Eunice Pitts, “Flag”
Pitts hangs her American flag upside down, after having doused it in black ink. She pairs it with a white surrender flag with the message “FDT” (Fuck Donald Trump, for those following along at home), lightly stitched into the cloth. Subtle? Not so much. But this piece is my favorite in the simplicity of its guttural rage.

Gudrun Lock, “All That is Solid Melts into Air”
Even if this isn’t actual menstrual blood, it might as well be. Here Gudrun Lock waves the flag of surrender, but one that was not easily won. Perhaps another battle looms in the distance, at the next moon. Note the title comes from Karl Marx’s “Communist Manifesto,” but also resembles a speech by Prospero, in Shakespeare’s The Tempest:
Our revels now are ended. These our actors,
As I foretold you, were all spirits, and
Are melted into air, into thin air
Oh, if only Trump were just an illusion!

Sarah Petersen, “Ante”
Like several other artists in the show, Sarah Petersen takes on the white flag motif, in this case with a suggestion of the outline of the confederate flag. This flag looks as if it were slashed, despite the surrender, but there’s a lovely light that seeps in through the cracks, suggesting hope.

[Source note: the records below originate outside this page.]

-- ==== Sys2Proof/Laws/Step.lean ====
section
/-! SUPPORT. Everything a step can do, in one lemma, and how a property of states is carried through it. -/

namespace Sys2Proof.Machine

/-- What the sequencer's edge can do when it answers a next state (R188 to R191). -/
inductive SequencerResult (inp : PortIn) (g : Nat) (s : State) : State → Prop
  /-- no byte offered or taken, or nothing to do -/
  | idles : SequencerResult inp g s s
  | resets (hp : s.phase = .check) (hc : s.curCommand = .command .reset) : SequencerResult inp g s (resetDone g s)
  | lens (hp : s.phase = .check) (hc : s.curCommand = .command .len) : SequencerResult inp g s (lenDone g s)
  | putRejects (n) (hp : s.phase = .check) (hc : s.curCommand = .command (.put n)) (hn : s.noSpace n = true) :
      SequencerResult inp g s (putRejected g (s.latchN n))
  | putZero (n) (hp : s.phase = .check) (hc : s.curCommand = .command (.put n)) (hn : s.noSpace n = false)
      (h0 : n = 0) : SequencerResult inp g s (putDone g 0 (s.latchN n))
  | putBegins (n) (hp : s.phase = .check) (hc : s.curCommand = .command (.put n)) (hn : s.noSpace n = false)
      (h0 : n ≠ 0) : SequencerResult inp g s (s.latchN n).beginData
  | getRejects (n) (hp : s.phase = .check) (hc : s.curCommand = .command (.get n)) (he : s.empty = true) :
      SequencerResult inp g s (getRejected g n (s.latchN (s.clampGet n)))
  | getZero (n) (hp : s.phase = .check) (hc : s.curCommand = .command (.get n)) (he : s.empty = false)
      (h0 : s.clampGet n = 0) : SequencerResult inp g s (getDone g 0 [] (s.latchN (s.clampGet n)))
  | getBegins (n) (hp : s.phase = .check) (hc : s.curCommand = .command (.get n)) (he : s.empty = false)
      (h0 : s.clampGet n ≠ 0) : SequencerResult inp g s (s.latchN (s.clampGet n)).beginData
  | putTakes (n) (b : Byte) (m : Memory) (hp : s.phase = .data) (hc : s.curCommand = .command (.put n))
      (hb : (inp.req g).wdValid = true ∧ (inp.req g).wdByte = b)
      (hm : storeAt s.params.maxCapacity (cellIndex s.params.width s.mask s.wc s.beat) b s.storage = .ok m) (hn : s.lastBeat = false) :
      SequencerResult inp g s ({ s with storage := m }.beatDone g b)
  | putCompletes (n) (b : Byte) (m : Memory) (hp : s.phase = .data) (hc : s.curCommand = .command (.put n))
      (hb : (inp.req g).wdValid = true ∧ (inp.req g).wdByte = b)
      (hm : storeAt s.params.maxCapacity (cellIndex s.params.width s.mask s.wc s.beat) b s.storage = .ok m) (hn : s.lastBeat = true) :
      SequencerResult inp g s (putDone g s.curN ({ s with storage := m }.beatDone g b))
  | getGives (n) (b : Byte) (hp : s.phase = .data) (hc : s.curCommand = .command (.get n))
      (hm : byteAt s.params.maxCapacity (cellIndex s.params.width s.mask s.rc s.beat) s.storage = .ok b) (hn : s.lastBeat = false) :
      SequencerResult inp g s (s.beatDone g b)
  | getCompletes (n) (b : Byte) (hp : s.phase = .data) (hc : s.curCommand = .command (.get n))
      (hm : byteAt s.params.maxCapacity (cellIndex s.params.width s.mask s.rc s.beat) s.storage = .ok b) (hn : s.lastBeat = true) :
      SequencerResult inp g s (getDone g s.curN (s.moved g ++ [b]) (s.beatDone g b))

theorem checkEdge_next {inp : PortIn} {g : Nat} {s t : State} (hp : s.phase = .check)
    (h : checkEdge g s = .next t) : SequencerResult inp g s t := by
  unfold checkEdge at h
  split at h
  · next hc => injection h with h; subst h; exact .resets hp hc
  · next hc => injection h with h; subst h; exact .lens hp hc
  · next n hc =>
    cases hn : s.noSpace n <;> simp only [hn, if_true, Bool.false_eq_true, if_false] at h
    · split at h <;> injection h with h <;> subst h
      · next h0 => exact .putZero n hp hc hn h0
      · next h0 => exact .putBegins n hp hc hn h0
    · injection h with h; subst h; exact .putRejects n hp hc hn
  · next n hc =>
    cases he : s.empty <;> simp only [he, if_true, Bool.false_eq_true, if_false] at h
    · split at h <;> injection h with h <;> subst h
      · next h0 => exact .getZero n hp hc he h0
      · next h0 => exact .getBegins n hp hc he h0
    · injection h with h; subst h; exact .getRejects n hp hc he
  · injection h with h; subst h; exact .idles

theorem dataEdge_next {inp : PortIn} {g : Nat} {s t : State} (hp : s.phase = .data)
    (h : dataEdge (inp.req g) g s = .next t) : SequencerResult inp g s t := by
  unfold dataEdge at h
  split at h
  · next n hc =>
    split at h
    · next hv =>
      unfold putBeat at h
      split at h
      · cases h
      · next m hm =>
        split at h <;> injection h with h <;> subst h
        · next hn => exact .putCompletes n _ m hp hc ⟨hv, rfl⟩ hm hn
        · next hn => exact .putTakes n _ m hp hc ⟨hv, rfl⟩ hm (by simpa using hn)
    · injection h with h; subst h; exact .idles
  · next n hc =>
    split at h
    · unfold getBeat at h
      split at h
      · cases h
      · next b hm =>
        split at h <;> injection h with h <;> subst h
        · next hn => exact .getCompletes n b hp hc hm hn
        · next hn => exact .getGives n b hp hc hm (by simpa using hn)
    · injection h with h; subst h; exact .idles
  · injection h with h; subst h; exact .idles

theorem sequencerEdge_next {inp : PortIn} {g : Nat} {s t : State} (h : sequencerEdge inp g s = .next t) :
    SequencerResult inp g s t := by
  unfold sequencerEdge at h
  split at h
  · next hp => exact checkEdge_next hp h
  · next hp => exact dataEdge_next hp h

/-- What the lock's part of an edge can do when it answers a next state (R187 to R191). -/
theorem lockEdge_next {inp : PortIn} {before s t : State} (h : lockEdge inp before s = .next t) :
    (∃ g, before.lock = .held g ∧ SequencerResult inp g s t) ∨
    (before.lock = .free ∧ grantee inp before = none ∧ t = s) ∨
    (∃ g, before.lock = .free ∧ grantee inp before = some g ∧ t = grantEdge g (inp.req g).cmdWord s) := by
  unfold lockEdge at h
  split at h
  · next g hg => exact .inl ⟨g, hg, sequencerEdge_next h⟩
  · next hf =>
    split at h
    · next hg => injection h with h; exact .inr (.inl ⟨hf, hg, h.symm⟩)
    · next g hg => injection h with h; exact .inr (.inr ⟨g, hf, hg, h.symm⟩)

/-- A requester that is granted the lock is one of those waiting for it (R187). -/
theorem pick_mem {rs : List Nat} {k g : Nat} (h : pick rs k = some g) : g ∈ rs := by
  unfold pick at h
  split at h
  · cases h
  · simpa using h.symm
  · exact List.mem_of_getElem? h

theorem grantee_waiting {inp : PortIn} {s : State} {g : Nat} (h : grantee inp s = some g) :
    s.lock = .free ∧ g < s.params.nReq ∧ presents inp s g = true ∧
      lockTaking s.params.width s.life (inp.req g).cmdWord = true := by
  unfold grantee at h
  split at h
  · next hf =>
    have := pick_mem h
    simp only [waiting, List.mem_filter, List.mem_range, Bool.and_eq_true] at this
    exact ⟨hf, this.1, this.2.1, this.2.2⟩
  · cases h

/-- A requester's immediate command, when it is accepted with a next state: nothing, or an operation's effect. -/
theorem acceptImmediate_next {life : Life} {r : Nat} {s t : State} (h : acceptImmediate life r s = .next t) :
    t = s ∨ ∃ w, s.slot r = .presented w ∧ lockTaking s.params.width life w = false ∧
      serve (issuedBy s r w none) = .next t := by
  unfold acceptImmediate at h
  split at h
  · next w hw =>
    split at h
    · injection h with h; exact .inl h.symm
    · next hl => exact .inr ⟨w, hw, by simpa using hl, h⟩
  · injection h with h; exact .inl h.symm

/-- A property that the smallest moves keep, every step keeps: the effect of an operation, the slots' bookkeeping, the
sequencer's edge, the grant, the hardware reset, the second clock. -/
theorem step_keeps {P : State → Prop}
    (hserve : ∀ s t, P s → serve s = .next t → P t)
    (hslots : ∀ s xs, P s → P { s with slots := xs })
    (hturn : ∀ s r, P s → P { s with turn := r })
    (hscript : ∀ s es, P s → P { s with script := es })
    (hdraws : ∀ s k, P s → P { s with draws := k })
    (hseen : ∀ s x, P s → P { s with remoteSeen := x })
    (hseq : ∀ inp g s t, P s → SequencerResult inp g s t → P t)
    (hgrant : ∀ g w s, P s → P (grantEdge g w s))
    (hreset : ∀ s, P s → P s.hardwareReset)
    (hoclk : ∀ s orst a b, P s → s.params.asyncFlags = true → P { s with async := s.async.clocked orst a b })
    {s t : State} (hs : P s) (h : step s = .next t) : P t := by
  rcases step_cases s with ⟨_, e⟩ | ⟨e, rest, _, e'⟩
  · rw [e] at h; exact hserve s t hs h
  · rw [e'] at h
    have hs' := hscript s rest hs
    revert h hs'
    generalize { s with script := rest } = u
    intro h hu
    cases e with
    | issue r w d =>
      have h := (unlessFatal_next h).2
      simp only [issue] at h
      split at h
      · cases h
      · split at h
        · cases h
        · split at h
          · cases h
          · injection h with h; subst h; exact hslots _ _ hu
    | effect r => exact hserve _ t (hturn _ _ hu) h
    | ret r =>
      have h := (unlessFatal_next h).2
      simp only [receive] at h
      split at h <;> injection h with h <;> subst h
      · exact hslots _ _ hu
      · exact hu
    | edge inp =>
      rcases clkEdge_cases inp u with ⟨_, e⟩ | ⟨_, _, e⟩ | ⟨_, _, e⟩ <;> simp only [runEvent, e] at h
      · injection h with h; subst h; exact hdraws _ _ (hreset _ hu)
      · cases h
      · obtain ⟨v, hv, rfl⟩ := endEdge_next h
        obtain ⟨xs, s1, _, _, h1, h2⟩ := runningEdge_next hv
        have hs1 : P s1 := acceptImmediates_keeps (P := P) (fun r a b _ ha hab => by
          rcases acceptImmediate_next hab with rfl | ⟨w, _, _, hsv⟩
          · exact ha
          · have hq : P (issuedBy a r w none) := hturn { a with slots := setSlot a.slots r (.issued ⟨w, none⟩) } r
              (hslots a _ ha)
            exact hserve _ _ hq hsv) h1 (hslots _ _ hu)
        have hv : P v := by
          rcases lockEdge_next h2 with ⟨g, _, hr⟩ | ⟨_, _, rfl⟩ | ⟨g, _, _, rfl⟩
          · exact hseq _ _ _ _ hs1 hr
          · exact hs1
          · exact hgrant _ _ _ hs1
        exact hdraws { v with turn := u.turn } (u.draws + 1) (hturn v u.turn hv)
    | oedge orst =>
      have h := (unlessFatal_next h).2
      simp only [oclkEdge] at h
      split at h
      · next ha =>
          injection h with h; subst h
          exact hdraws { u with async := u.async.clocked orst (Config.freeMask u.draws 0) (Config.freeMask u.draws 1) }
            (u.draws + 1) (hoclk u orst _ _ hu ha)
      · cases h
    | observe =>
      have h := (unlessFatal_next h).2
      simp only [observe] at h
      split at h
      · injection h with h; subst h; exact hdraws { u with remoteSeen := some (emptyO u, fullO u) } (u.draws + 1) (hseen u _ hu)
      · cases h

end Sys2Proof.Machine
end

Crystal Quinn, “Pissing in the bath”
Alluding to Trump’s alleged escapades in a Moscow hotel room, this flag provides a perfect metaphor for the country’s current predicament.

Channy Leaneagh, “Alt-Die”
Channy Leaneagh’s participation in this exhibition was one of the things that intrigued me about it initially, because I’m a huge fan of the synthpop band Poliça, for whom she is the lead singer, and hadn’t been aware that she was a visual artist too. Like other flags in this exhibit, this piece reverberates raw emotion. With the American flag’s red stripe standing in for menstrual blood, the stars ripped at the female’s feet and dotting her nipples, the piece acts as a battle cry tuned to a female pitch. The “Alt-Die” title adds a nice mic-drop touch.

Katinka Galanos, “Flag project (untitled)”
Credit goes to the curators for the placement of this flag, which offers a window to the exit sign. The flag hints at an emptiness to American patriotism, while also suggesting that there’s an escape if we look past the flag.

Geoffrey Hamerlinck and Katy Collier, “We invite you to hear God’s voice resounding in your heart”
A KISS quilt flag? What’s more American than that?
Bleed&Burn: Catalytic Flag Making continues at the Soap Factory (514 2nd St SE, Minneapolis) through February 12. Each artist will burn their flag after the exhibition closes at the location of their choosing.
Correction: A previous version of this article attributed a quote to Shakespeare’s The Winter’s Tale instead of The Tempest. This has been amended.